Lalu kami berangkat ke tempat yang penuh kedamaian
itu bersama-sama. Belum berapa lama kami berlari di
udara, tangan seorang pria tergelincir dan mulai jatuh.
Aku menangkapnya dan berkata: "Ini sangat berbahaya,
kita harus membuat mesin terbang agar tidak ada yang
terjatuh." Kemudian aku membuat mesin terbang dengan Rahmat Allah ï·»dan kami bepergian lebih mudah
dengan itu. Saat kami mulai terbang, orang lain
meneleponku dan bertanya: "Bisakah kami ikut
denganmu?" Ketika aku turun, aku melihat orang-orang
ini adalah orang-orang yang pertama kali bertemu
denganku dan aku telah memberitahu mereka semua
dan mereka sangat bahagia. Mereka berkata: "Bawa
kami juga bersamamu." Aku berkata "Baiklah"
Kemudian aku meningkatkan ukuran mesin terbangnya
menjadi lebih besar. Kami semua duduk di dalamnya,
lalu aku melihat mereka dan berkata: "Apakah masih
ada orang yang tertinggal dari mereka yang pertama kali
bertemu denganku atau yang membantuku?"
Sesaat kemudian, aku merasa agak lelah dalam
perjalanan ini dan berkata: "Allah ï·»telah memfasilitasi
segalanya untuk kita dan yang harus aku lakukan
hanyalah menerbangkan mesin terbang ini. Seandainya
Allah ï·»tidak menunjukkan jalan, apa yang akan kita
lakukan jika kita masih terjebak dalam kegelapan ini".
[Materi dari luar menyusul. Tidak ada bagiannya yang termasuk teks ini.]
/-- The frame of the commands that are not PUSH (10_state R10, 20_memory R32): NOP, START, END and the sixteen reserved
rows leave every byte of HASH, the pins and `wasReset`; all but START leave the six datapath registers too. -/
def Obligations.FrameOfTheOtherCommands : Prop :=
  ∀ (i : Instr) (s t : State), commandKind i ≠ .push → exec i s = .next t →
    (∀ a, hashRead t.hash a = hashRead s.hash a) ∧ t.edges = s.edges ∧ t.wasReset = s.wasReset ∧
    (commandKind i ≠ .start →
      t.acc = s.acc ∧ t.nbits = s.nbits ∧ t.last = s.last ∧ t.ne = s.ne ∧ t.bcnt = s.bcnt ∧ t.ver = s.ver)

/-! ### HASH, the read port, the outputs -/

/-- 20_memory R32: if a step changes a byte of HASH, the edge carries a PUSH accepted in ACTIVE, the byte is the one at
index `BCNT - 1` with `1 <= BCNT <= 64`, BCNT being its value before the PUSH, and no other byte changes. -/
def Obligations.OnlyPushWritesHash : Prop :=
  ∀ (s t : State) (a : Nat), step s = .next t → hashRead t.hash a ≠ hashRead s.hash a →
    (∃ (e : ClockEdge) (rest : List ClockEdge) (g : Group), s.edges = e :: rest ∧ e.rst = false ∧ e.cmdValid = true ∧
      decode e.cmd = .push g) ∧
    s.seq = .active ∧ 1 ≤ s.bcnt.toNat ∧ s.bcnt.toNat ≤ 64 ∧ a = s.bcnt.toNat - 1 ∧
    ∀ x, x ≠ a → hashRead t.hash x = hashRead s.hash x

/-- 20_memory R33: the read port. It shows HASH exactly when STATE = DONE, ERR = 0 and `rd_addr < hsize(VER)`, and 0
otherwise; and in a state that satisfies the invariant every byte it shows has been written, `BCNT = hsize(VER) + 1`. -/
def Obligations.ReadPortShowsWrittenBytesOnly : Prop :=
  ∀ (s : State) (a : ReadAddr), s.Inv → s.wasReset = true →
    (s.seq = .done → s.err = .eNone → a.toNat < (hsize s.ver).toNat →
      s.bcnt.toNat = (hsize s.ver).toNat + 1 ∧ ∃ b, hashRead s.hash a.toNat = some b ∧ rdData s a = b) ∧
    (¬ (s.seq = .done ∧ s.err = .eNone ∧ a.toNat < (hsize s.ver).toNat) → rdData s a = 0)

/-- 10_state R24, 20_memory R33: every output port that reads the state, `rd_data` among them. (What `HASH[rd_addr]` is where
nothing has written it is the free value of assumption 4.) -/
def Obligations.OutputsAreGated : Prop :=
  ∀ (s : State) (a : ReadAddr),
    s.outputs.state = s.seq.code ∧ s.outputs.err = s.err.code ∧
    (s.outputs.done = 1 ↔ s.seq = .done) ∧ (s.outputs.fault = 1 ↔ s.seq = .fault) ∧
    (s.outputs.ok = 1 ↔ s.seq = .done ∧ s.err = .eNone) ∧
    (s.outputs.ok = 1 → s.outputs.ver = s.ver ∧ s.outputs.atype.toNat = s.ver.toNat / 8 % 2 ∧
      s.outputs.hsize = hsize s.ver ∧
      rdData s a =
        if a.toNat < (hsize s.ver).toNat then (hashRead s.hash a.toNat).getD (Config.unwrittenHash a) else 0) ∧
    (s.outputs.ok = 0 → s.outputs.ver = 0 ∧ s.outputs.atype = 0 ∧ s.outputs.hsize = 0 ∧ rdData s a = 0)

/-- 41_validator R87, 42_version_byte R95: in a state that satisfies the invariant, `ok` means a version byte of a known
type whose size is one of the eight, and the outputs are what `vdec` gives. -/
def Obligations.SuccessMeansAValidVersionByte : Prop :=
  ∀ s : State, s.Inv → s.wasReset = true → s.seq = .done → s.err = .eNone →
    s.ver.toNat < 16 ∧ s.outputs.hsize.toNat ∈ [20, 24, 28, 32, 40, 48, 56, 64] ∧
    ∃ ty, vdec s.ver = .ok (ty, s.outputs.hsize) ∧ s.outputs.atype = ty.number ∧
      s.outputs.atype.toNat = (tsel s.ver).toNat

/-! ### Encodings -/

/-- 30_encoding R46, R47, R49: decode and encode agree. Every well-formed command, with every operand, is read back from its
word; and every word is the word of the well-formed command it decodes to, so that no bit is dropped and no word is
read two ways. -/
def Obligations.DecodeEncodeRoundTrip : Prop :=
  (∀ i : Instr, i.wellFormed = true → decode (encode i) = i) ∧
  (∀ w : CommandWord, (decode w).wellFormed = true ∧ encode (decode w) = w)

/-- 30_encoding R57: the whole decode procedure, by `op = w[7:5]` and `arg = w[4:0]`. -/
def Obligations.DecodeProcedure : Prop :=
  ∀ w : CommandWord,
    (w.toNat / 32 = 2 → decode w = .push (BitVec.ofNat 5 (w.toNat % 32))) ∧
    (w.toNat / 32 = 0 ∧ w.toNat % 32 = 0 → decode w = .nop) ∧
    (w.toNat / 32 = 1 ∧ w.toNat % 32 = 0 → decode w = .start) ∧
    (w.toNat / 32 = 3 ∧ w.toNat % 32 = 0 → decode w = .finish) ∧
    (w.toNat / 32 ≠ 2 ∧ ¬ (w.toNat % 32 = 0 ∧ w.toNat / 32 ∈ [0, 1, 3]) → commandKind (decode w) = .reserved)

/-- A few words of 30_encoding R47, R49 and R55, written out, decode to the command they stand for. -/
def Obligations.SampleWordsDecode : Prop :=
  decode 0b00000000 = .nop ∧ decode 0b00100000 = .start ∧ decode 0b01010110 = .push 22 ∧
  decode 0b01100000 = .finish ∧ decode 0b00000001 = .reserved0101 ∧ decode 0b00111111 = .reserved303F 31 ∧
  decode 0b01100101 = .reserved6467 5 ∧ decode 0b10011010 = .reserved80FF 4 26

/-- 42_version_byte R90: the three fields of a byte, and that they make it up. -/
def Obligations.VersionByteFields : Prop :=
  ∀ v : Byte, (rsv v).toNat = v.toNat / 128 ∧ (tsel v).toNat = v.toNat / 8 % 16 ∧ (ssel v).toNat = v.toNat % 8 ∧
    v.toNat = (rsv v).toNat * 128 + (tsel v).toNat * 8 + (ssel v).toNat

/-- 42_version_byte R92: `hsize` for every byte; only the size selector matters. -/
def Obligations.HashSizeFormula : Prop :=
  ∀ v : Byte,
    (hsize v).toNat = (20 + 4 * (v.toNat % 4)) * (if v.toNat / 4 % 2 = 1 then 2 else 1) ∧
    hsize v = hsize (v &&& 7) ∧ (hsize v).toNat ≤ 64

/-- 42_version_byte R96, 30_encoding R52: `hsize` is a bijection between the size selectors 0 to 7 and the eight sizes. -/
def Obligations.HashSizeIsABijection : Prop :=
  (∀ v w : Byte, hsize v = hsize w → ssel v = ssel w) ∧
  (∀ v : Byte, Config.hashSizes[(ssel v).toNat]? = some (hsize v).toNat) ∧
  Config.hashSizes = [20, 24, 28, 32, 40, 48, 56, 64]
Aku melirik rumahku dan kemudian mulai terbang
menuju tempat yang penuh dengan kedamaian itu. Dan
mimpi itu berakhir di sana.
⚠️ JANGAN SIMPAN SENDIRI!
👉 SHARE postingan ini sekarang agar lebih banyak orang tersadar bahwa Allah ﷻ masih menunjukkan jalan menuju tempat penuh kedamaian.
💬 Tulis di komentar: “Aku juga ingin menuju tempat yang damai”
📌 Semakin banyak interaksi, semakin luas kebenaran ini tersebar.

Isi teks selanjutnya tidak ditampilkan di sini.